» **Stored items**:
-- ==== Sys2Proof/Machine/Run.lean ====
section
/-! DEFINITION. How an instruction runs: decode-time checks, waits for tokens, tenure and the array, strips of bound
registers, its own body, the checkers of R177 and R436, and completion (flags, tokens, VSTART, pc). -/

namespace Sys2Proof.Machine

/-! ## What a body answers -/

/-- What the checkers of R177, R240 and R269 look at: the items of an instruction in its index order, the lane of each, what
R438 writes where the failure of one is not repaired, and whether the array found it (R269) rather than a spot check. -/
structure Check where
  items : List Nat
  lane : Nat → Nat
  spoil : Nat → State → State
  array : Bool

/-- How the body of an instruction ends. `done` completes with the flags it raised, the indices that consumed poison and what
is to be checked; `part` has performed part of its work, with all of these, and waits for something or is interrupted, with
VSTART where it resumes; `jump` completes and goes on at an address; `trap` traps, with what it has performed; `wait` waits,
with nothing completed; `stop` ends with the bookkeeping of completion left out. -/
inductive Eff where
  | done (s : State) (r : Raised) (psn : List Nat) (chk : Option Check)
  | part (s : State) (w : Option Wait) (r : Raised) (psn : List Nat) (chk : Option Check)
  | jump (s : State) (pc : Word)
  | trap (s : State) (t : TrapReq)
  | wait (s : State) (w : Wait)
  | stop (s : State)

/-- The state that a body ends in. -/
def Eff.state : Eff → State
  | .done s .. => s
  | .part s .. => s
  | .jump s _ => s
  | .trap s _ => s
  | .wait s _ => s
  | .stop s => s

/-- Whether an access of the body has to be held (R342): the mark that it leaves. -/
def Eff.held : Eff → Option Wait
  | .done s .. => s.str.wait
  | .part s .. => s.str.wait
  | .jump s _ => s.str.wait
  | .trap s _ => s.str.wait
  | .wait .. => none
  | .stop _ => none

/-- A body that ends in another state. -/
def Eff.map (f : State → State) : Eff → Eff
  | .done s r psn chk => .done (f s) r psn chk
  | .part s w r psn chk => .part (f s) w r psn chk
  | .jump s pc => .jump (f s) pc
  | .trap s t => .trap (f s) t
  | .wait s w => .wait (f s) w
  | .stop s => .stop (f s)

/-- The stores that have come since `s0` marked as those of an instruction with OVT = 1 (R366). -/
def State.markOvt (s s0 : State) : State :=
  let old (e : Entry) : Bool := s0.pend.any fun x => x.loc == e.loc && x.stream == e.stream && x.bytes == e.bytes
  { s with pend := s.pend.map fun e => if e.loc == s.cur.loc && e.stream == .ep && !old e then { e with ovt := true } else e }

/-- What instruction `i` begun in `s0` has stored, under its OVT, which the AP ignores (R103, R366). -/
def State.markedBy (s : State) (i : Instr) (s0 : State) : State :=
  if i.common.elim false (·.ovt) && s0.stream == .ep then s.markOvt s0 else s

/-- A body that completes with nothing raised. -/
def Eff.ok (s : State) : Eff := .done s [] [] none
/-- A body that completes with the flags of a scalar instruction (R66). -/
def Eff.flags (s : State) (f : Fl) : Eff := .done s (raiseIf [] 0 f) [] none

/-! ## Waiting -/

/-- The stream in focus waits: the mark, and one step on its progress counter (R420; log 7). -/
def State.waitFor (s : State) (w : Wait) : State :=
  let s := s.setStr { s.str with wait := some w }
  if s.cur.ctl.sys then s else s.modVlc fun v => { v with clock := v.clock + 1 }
---
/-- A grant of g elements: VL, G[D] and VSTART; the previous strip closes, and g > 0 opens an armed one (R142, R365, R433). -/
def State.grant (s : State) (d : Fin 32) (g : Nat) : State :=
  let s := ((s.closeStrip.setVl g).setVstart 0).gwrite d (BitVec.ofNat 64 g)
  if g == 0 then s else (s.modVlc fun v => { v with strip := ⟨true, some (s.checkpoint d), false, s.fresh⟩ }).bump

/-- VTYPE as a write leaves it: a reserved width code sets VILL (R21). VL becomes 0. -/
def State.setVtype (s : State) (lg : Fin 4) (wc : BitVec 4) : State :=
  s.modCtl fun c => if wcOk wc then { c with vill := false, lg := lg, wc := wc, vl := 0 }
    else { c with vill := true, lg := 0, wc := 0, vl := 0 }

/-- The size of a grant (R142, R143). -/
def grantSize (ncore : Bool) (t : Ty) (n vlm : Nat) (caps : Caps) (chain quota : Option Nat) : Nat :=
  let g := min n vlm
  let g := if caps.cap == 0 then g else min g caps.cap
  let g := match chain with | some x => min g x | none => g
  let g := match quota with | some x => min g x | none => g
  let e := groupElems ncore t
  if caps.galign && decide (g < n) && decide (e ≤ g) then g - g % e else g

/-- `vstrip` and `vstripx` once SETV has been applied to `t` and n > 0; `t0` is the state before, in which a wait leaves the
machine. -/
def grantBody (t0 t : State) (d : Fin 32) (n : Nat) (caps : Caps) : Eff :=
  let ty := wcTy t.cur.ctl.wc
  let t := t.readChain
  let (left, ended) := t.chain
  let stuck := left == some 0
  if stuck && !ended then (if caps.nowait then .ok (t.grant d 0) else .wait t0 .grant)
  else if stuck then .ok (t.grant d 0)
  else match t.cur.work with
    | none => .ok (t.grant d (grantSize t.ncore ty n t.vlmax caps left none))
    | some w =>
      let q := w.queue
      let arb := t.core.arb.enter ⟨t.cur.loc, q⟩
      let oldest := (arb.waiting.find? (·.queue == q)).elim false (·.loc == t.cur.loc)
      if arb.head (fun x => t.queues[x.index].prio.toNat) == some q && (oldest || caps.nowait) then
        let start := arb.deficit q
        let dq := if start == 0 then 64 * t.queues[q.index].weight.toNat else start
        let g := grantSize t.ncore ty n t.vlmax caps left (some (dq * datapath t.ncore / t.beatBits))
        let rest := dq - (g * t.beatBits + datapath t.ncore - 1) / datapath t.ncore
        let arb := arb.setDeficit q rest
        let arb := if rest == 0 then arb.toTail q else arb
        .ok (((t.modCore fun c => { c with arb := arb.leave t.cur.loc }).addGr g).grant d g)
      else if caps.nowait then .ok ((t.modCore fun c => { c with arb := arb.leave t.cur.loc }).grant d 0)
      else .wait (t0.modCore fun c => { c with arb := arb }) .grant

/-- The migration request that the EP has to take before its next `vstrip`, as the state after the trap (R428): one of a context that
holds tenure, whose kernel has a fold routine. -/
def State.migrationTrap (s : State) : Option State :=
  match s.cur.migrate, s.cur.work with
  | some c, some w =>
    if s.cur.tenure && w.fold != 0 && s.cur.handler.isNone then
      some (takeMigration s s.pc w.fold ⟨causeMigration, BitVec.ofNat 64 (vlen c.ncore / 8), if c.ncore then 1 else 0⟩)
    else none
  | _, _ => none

» **INSTRUCTIONS FOR THE TASK**: Among the lines above, find those carrying the word "pend" and copy them out.

» **ANSWER SPACE**:
  let old (e : Entry) : Bool := s0.pend.any fun x => x.loc == e.loc && x.stream == e.stream && x.bytes == e.bytes
  { s with pend := s.pend.map fun e => if e.loc == s.cur.loc && e.stream == .ep && !old e then { e with ovt := true } else e }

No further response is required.